Many mobile and embedded apps possess sensitive data, or secrets. Trusting the operating system (OS), they often keep their secrets in the memory. Recent incidents have shown that the memory is not necessarily secure because the OS can be compromised due to inevitable vulnerabilities resulting from its sheer size and complexity. Existing solutions protect sensitive data against an untrusted OS by running app logic in the Secure world, a Trusted Execution Environment (TEE) supported by the ARM TrustZone technology. Because app logic increases the attack surface of their TEE, these solutions do not work for third-party apps.
This work aims to support third-party apps without growing the attack surface, significant development effort, or performance overhead. Our solution, called Ginseng, protects sensitive data by allocating them to registers at compile time and encrypting them at runtime before they enter the memory, due to function calls, exceptions or lack of physical registers. Ginseng does not run any app logic in the TEE and only requires minor markups to support existing apps. We report a prototype implementation based on LLVM, ARM Trusted Firmware (ATF), and the HiKey board. We evaluate it with both microbenchmarks and real-world secret-holding apps.
Our evaluation shows Ginseng efficiently protects sensitive data with low engineering effort.
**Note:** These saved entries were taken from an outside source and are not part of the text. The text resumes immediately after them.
-- ==== Sys2Proof/Machine/NtSanity.lean ====
section
/-! DEFINITION. The sanity properties of deterministic arithmetic (spec/44_nt_arith.md R203), letter by
letter, as predicates on the commands of Machine/Nt.lean; Laws/NtProperties.lean proves every one of them. -/

namespace Sys2Proof.Machine

/-- A command ends with success in `t`: a next state whose LASTERR is 0 (30_encoding.md R84). -/
def Succeeds (a : Answer) (t : State) : Prop := a = .next t ∧ t.lastErr = 0#7

/-- R203 (a): after a successful `NT.XGCD`, with the operand values read before it, Bezout's identity holds
and `x[rg]` divides both operands and is the greatest number that does, for operands not both zero. -/
def ntXgcdSanity : Prop :=
  ∀ (rg rx ry ra rb : NReg) (s t : State), Succeeds (execNtXgcd rg rx ry ra rb s) t →
    s.x ra * t.x rx + s.x rb * t.x ry = t.x rg
    ∧ t.x rg ∣ s.x ra ∧ t.x rg ∣ s.x rb
    ∧ (s.x ra ≠ 0 ∨ s.x rb ≠ 0 → ∀ d : Int, d ∣ s.x ra → d ∣ s.x rb → d ≤ t.x rg)

/-- R203 (b): after a successful `NT.MODINV` the number written is an inverse. -/
def ntModinvSanity : Prop :=
  ∀ (rd rn rm : NReg) (s t : State), Succeeds (execNtModinv rd rn rm s) t →
    s.x rn * t.x rd % s.x rm = 1 % s.x rm

/-- R203 (c): after a successful `NT.CRT` the number written lies in `[0, M)` and meets every congruence. -/
def ntCrtSanity : Prop :=
  ∀ (rd : NReg) (k : BitVec 16) (s t : State), Succeeds (execNtCrt rd k s) t →
    0 ≤ t.x rd ∧ t.x rd < modProduct (crtModuli s k.toNat)
    ∧ ∀ i < k.toNat, t.x rd % s.x (nreg (8 + i)) = s.x (nreg i) % s.x (nreg (8 + i))

/-- R203 (d): a sum of exponents is a product of powers. -/
def ntModpowSanity : Prop :=
  ∀ (b : Int) (e1 e2 m : Nat), 1 ≤ m →
    modpow b (e1 + e2) m = modpow b e1 m * modpow b e2 m % m

/-- Two states agree on all that the commands of 44_nt_arith.md read: integer registers, payload,
parameters. -/
def SameOperands (s s' : State) : Prop := s'.n = s.n ∧ s'.pay = s.pay ∧ s'.cfg = s.cfg

/-- Two answers agree on integer registers, error code, status word and response, and neither state has
another random source than the state it came from. -/
def SameEnd (s s' : State) (a a' : Answer) : Prop :=
  (∃ t t', a = .next t ∧ a' = .next t' ∧ t'.n = t.n ∧ t'.lastErr = t.lastErr ∧ t'.reply = t.reply
    ∧ t.src = s.src ∧ t'.src = s'.src)
  ∨ ∃ r, a = .refused r ∧ a' = .refused r

/-- R203 (e): no command of 44_nt_arith.md draws, and each ends alike on the same registers, payload and
parameters, whatever else the two states hold. -/
def ntNoDrawSanity : Prop :=
  ∀ s s' : State, SameOperands s s' →
    (∀ rd n, SameEnd s s' (execNtLd rd n s) (execNtLd rd n s'))
    ∧ (∀ rs, SameEnd s s' (execNtSt rs s) (execNtSt rs s'))
    ∧ (∀ rg rx ry ra rb, SameEnd s s' (execNtXgcd rg rx ry ra rb s) (execNtXgcd rg rx ry ra rb s'))
    ∧ (∀ rd rn rm, SameEnd s s' (execNtModinv rd rn rm s) (execNtModinv rd rn rm s'))
    ∧ (∀ rd k, SameEnd s s' (execNtCrt rd k s) (execNtCrt rd k s'))
    ∧ ∀ rd rb re rm, SameEnd s s' (execNtModpow rd rb re rm s) (execNtModpow rd rb re rm s')

/-- R203 whole, (a) to (e). -/
def ntArithSanity : Prop :=
  ntXgcdSanity ∧ ntModinvSanity ∧ ntCrtSanity ∧ ntModpowSanity ∧ ntNoDrawSanity

end Sys2Proof.Machine
end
For example, a Ginseng-enabled web server, Nginx, protects the TLS master key with no measurable overhead. We find Ginseng's overhead is proportional to how often sensitive data in registers have to be encrypted and decrypted, i.e., spilling and restoring sensitive data on a function call or under high register pressure. As a result, Ginseng is most suited to protecting small sensitive data, like a password or social security number.